Once I have routes I need to map through each of them with the aim of creating a map with the source, destination, lat/lon for each airport, a distance, the airline and whether the flight is long haul or not. While the function looks complex it’s actually fairly simple.

(defn find-routes [departure-airport]
 (let [airports (load-airports "airports.csv")
 routes (load-routes "routes.csv")
 dept-airport (get-airport departure-airport airports)
 matching-routes (filter #(= (:iata dept-airport) (:source-airport %)) routes)]
 (->> matching-routes
 (map (fn [route] (try
 (let [dest-airport (get-airport (:dest-airport route) airports)
 distance (calc-distance (Double/parseDouble (:lat dept-airport))
 (Double/parseDouble (:lon dept-airport))
 (Double/parseDouble (:lat dest-airport))
 (Double/parseDouble (:lon dest-airport)))
 long-haul (is-long-haul? distance)]
 {:dept (:name dept-airport)
 :dept-iata (:iata dept-airport)
 :dept-lat (:lat dept-airport)
 :dept-lon (:lon dept-airport)
 :dest (:name dest-airport)
 :dest-iata (:iata dest-airport)
 :dest-lat (:lat dest-airport)
 :dest-lon (:lon dest-airport)
 :distance distance
 :long-haul long-haul
 :airline (:airline route)})
 (catch Exception e )))))))

It may be better to look at the formatted code in Github: https://github.com/jasebell/ni-airpassengerduty/blob/master/src/ni_apd/core.clj#L57 

There’s two functions I need to create before we can test this, the distance and if the flight is classed as long haul.

Calculating Distances

With two latitude and longitude points we can calculate the distance in miles. I actually covered this a long while ago when I was first dabbling with Clojure (thrown in at the deep end may be a better description) when I started working with Mastodon C.

(defn- deg2rad [deg]
 (/ (* deg (. Math PI)) 180))
(defn- rad2deg [rad]
 (/ (* rad 180) (. Math PI)))
(defn get-distance [lat1 lon1 lat2 lon2]
 (+ (* (Math/sin (deg2rad lat1)) (Math/sin (deg2rad lat2)))
 (* (Math/cos (deg2rad lat1))
 (Math/cos (deg2rad lat2))
 (Math/cos (deg2rad (- lon1 lon2))))
(defn calc-distance [lat1 lon1 lat2 lon2]
 (int (* 60 1.1515 (rad2deg (Math/acos (get-distance lat1 lon1 lat2 lon2))))))

You can read the original blog post for a better explanation.

Is the flight long haul?

With a distance we can figure this out quite easily.
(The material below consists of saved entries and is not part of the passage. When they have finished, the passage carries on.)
-- ==== Sys2Proof/Machine/EngineRegs.lean ====
section
/-!
DEFINITION. Engine registers and commands other than bundles: run control, streams, channels' control, watchdog, the
state area, the debug registers (R162–R175, R464–R475).
-/

namespace Sys2Proof.Machine

/-! ### The state area (R174) -/

/-- The registers of the state area as bytes from offset 0. -/
def Engine.area (e : Engine) : List Byte :=
  e.v.toList.flatMap (fun v => v.toList.flatMap (fun x => toBytes 4 x.toNat))
  ++ e.a.toList.flatMap (fun a => a.toList.flatMap (fun x => toBytes 16 x.toNat))
  ++ e.s.toList.flatMap (fun x => toBytes 4 x.toNat)
  ++ (e.xa.toList ++ e.ya.toList).flatMap (fun x => toBytes 2 x.toNat)
  ++ (e.xm.toList ++ e.ym.toList).flatMap (fun x => toBytes 2 x.toNat)
  ++ (e.xb.toList ++ e.yb.toList).flatMap (fun x => toBytes 2 x.toNat)
  ++ (e.xl.toList ++ e.yl.toList).flatMap (fun x => toBytes 2 x.toNat)
  ++ toBytes 4 e.amode.toNat ++ toBytes 2 e.sc.toNat ++ toBytes 2 e.bexp.toNat ++ toBytes 4 e.esr.toNat
  ++ toBytes 4 e.ldepth.toNat
  ++ e.lc.toList.flatMap (fun x => toBytes 2 x.toNat) ++ e.ls.toList.flatMap (fun x => toBytes 2 x.toNat)
  ++ e.le.toList.flatMap (fun x => toBytes 2 x.toNat) ++ toBytes 8 e.pc.toNat

/-- The engine with the state area's registers taken from bytes; unused bytes are ignored. -/
def Engine.fromArea (e : Engine) (l : List Byte) : Engine :=
  let g (off n : Nat) : Nat := ofBytes ((l.drop off).take n)
  let two {w : Nat} {n : Nat} (off : Nat) : Vector (BitVec w) n := Vector.ofFn (fun k => BitVec.ofNat w (g (off + 2 * k.val) 2))
  { e with
    v := Vector.ofFn (fun r => Vector.ofFn (fun k => BitVec.ofNat 32 (g (32 * r.val + 4 * k.val) 4)))
    a := Vector.ofFn (fun r => Vector.ofFn (fun k => BitVec.ofNat 72 (g (0x200 + 128 * r.val + 16 * k.val) 9)))
    s := Vector.ofFn (fun r => BitVec.ofNat 32 (g (0x400 + 4 * r.val) 4))
    xa := two 0x440, ya := two 0x450, xm := two 0x460, ym := two 0x468, xb := two 0x470, yb := two 0x478
    xl := two 0x480, yl := two 0x488
    amode := BitVec.ofNat 32 (g 0x490 4), sc := BitVec.ofNat 5 (g 0x494 1), bexp := BitVec.ofNat 16 (g 0x496 2)
    esr := esrWrite e.esr (g 0x498 4), ldepth := BitVec.ofNat 3 (g 0x49C 1)
    lc := two 0x4A0, ls := two 0x4A8, le := two 0x4B0, pc := BitVec.ofNat 11 (g 0x4B8 2) }

/-- Bytes `off` … of a list replaced. -/
def overlay (l : List Byte) (off : Nat) (d : List Byte) : List Byte := l.take off ++ d ++ l.drop (off + d.length)

/-- The answer an access command leaves: data and status. -/
def State.answer (s : State) (data : List Byte) (status : Nat := 0) : State :=
  s.onMem (fun m => { m with lastRead := data, lastStatus := status })

/-- Status ADDR_ERR (R217). -/
def stAddrErr : Nat := 0x03
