/-- A message after a router input took flit `k` with these bits (R198). -/
def Flight.take (f : Flight) (k : Nat) (data : BitVec 256) (side : BitVec 32) (check : BitVec 16) : Flight :=
  let bad := flitCheck data side != check.toNat
  let m := if k = 0 then f.msg.withHeader data.toNat
    else { f.msg with data := (overlay f.msg.data (32 * (k - 1)) (toBytes 32 data.toNat)).take f.msg.len }
  { f with
    msg := { m with poison := f.msg.poison || bad || nbit side.toNat 15, prov := f.msg.prov || nbit side.toNat 14 }
    lost := f.lost || fieldOf side 31 20 != f.msg.trail.toNat || m.trail != f.msg.trail }

/-! ### Endpoint classes (R207, R208, R211) -/

/-- Request opcodes a destination serves. -/
def serves (v op : Nat) : Bool :=
  if vpCtx v then op == 1 || op == 2 || op == 3
  else match vpClass v with
    | 0x08 | 0x00 | 0x02 | 0x03 | 0x04 | 0x05 | 0x06 | 0x07 | 0x0C | 0x10 => op == 1 || op == 2
    | 0x0D => op == 4 || op == 5 || op == 3
    | 0x09 | 0x0A | 0x0B => op == 3
    | 0x0E => op == 1 || op == 2 || op == 3
    | _ => false

/-- Whether a destination is a memory endpoint, whose disjoint requests have no order (R215): the host window, HBM, deep memory,
island windows, the page gateway. -/
def roleMemory (v : Nat) : Bool :=
  !vpCtx v && (vpClass v == 0 || (2 ≤ vpClass v && vpClass v ≤ 8) || vpClass v == 0x0C)

/-- Message buffers of a destination (R208). -/
def buffersOf (v : Nat) : Nat :=
  if vpCtx v then 64
  else match vpClass v with
    | 0x08 => 16
    | 0x04 | 0x05 | 0x06 | 0x07 => 256
    | 0x02 | 0x03 => 4096
    | 0x00 => 2048
    | _ => 256

/-- Where a die stands (R36, R39). -/
def State.presence (s : State) (d : Nat) : Presence := s.pkg.presence.peek (fun _ => .present) d

/-- Whether a die is lost or isolated (R36, R41). -/
def State.dieGone (s : State) (d : Nat) : Bool :=
  match s.presence d with
  | .present | .silent => false
  | _ => true

/-- Whether a die is held at Lull or below, so that its bridges wait (R37, R223) (PWR_DIE_RUNG.CUR). -/
def State.dieAsleep (s : State) (d : Nat) : Bool := d < 4 && s.get PWR_DIE_RUNG.CUR / 8 ^ d % 8 ≥ 2

def State.errCount (s : State) (code : Nat) : State :=
  if 1 ≤ code ∧ code ≤ 16 then s.bump (TRL_ERR_CNT.COUNT code) else s

/-! ### Ingress (R202, R211, R216, R217) -/

/-- Whether an endpoint is a trail's source: a context's ports are while it is BOUND, and while it is MOVING up to its fence
(R218). -/
def State.isSource (s : State) (t : Trail) (who : Requester) : Bool :=
  let at_ (i p : Nat) : Bool := s.pmapState t.src ≤ 1 && s.standsAt t.src == some (.isle i p)
  match who with
  | .port i p => at_ i p
  | .dm i _ => at_ i 1
  | .unit v => t.src == v

/-- Whether a request is malformed for its opcode (BAD_OP). -/
def Msg.badOp (m : Msg) (dst : Nat) : Bool :=
  !serves dst m.op.toNat || m.rsv != 0 || m.status != 0
    || (if m.op.toNat = opWR ∨ m.op.toNat = opMSG then m.data.length != m.len else m.data != [])
    || (m.op.toNat = opALLOC && m.operand.toNat ≥ 2 ^ 14) || (m.op.toNat = opFREE && m.operand.toNat ≥ 2 ^ 9)

/-- Whether a request leaves its trail's window. -/
def Trail.outside (t : Trail) (m : Msg) : Bool :=
  t.winLog2 != 0 && (m.addr.toNat < t.winBase * 4096 || m.addr.toNat + m.len > t.winBase * 4096 + 2 ^ t.winLog2)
My threshold is 2000 miles so I’m going to wrap that up as a piece of data in Clojure.

(def apd-threshold 2000)

Next it’s case of finding out if the distance is greater than the threshold.

(defn is-long-haul? [distance]
 (> distance apd-threshold))

Calculating the Percentage

With the total number of routes and the total number of routes that are classed as long haul I can work out a percentage. Using a mixture of Clojure’s count function and filter function we can find out with ease.

Total number of long haul flights / Total number of flights * 100

My Clojure function looks like this:

(defn get-longhaul-percentage [departure-airport]
 (let [routes (find-routes departure-airport)]
 (double (* 100 (/ (count (filter #(= true (:long-haul %)) routes)) (count routes))))))

I’m passing in the source airport IATA code and using the find-routes function created earlier to get a list of the all the matching routes from the source airport. The first count is filtered on whether the :long-haul value is true, the second count is the total number of routes in the list.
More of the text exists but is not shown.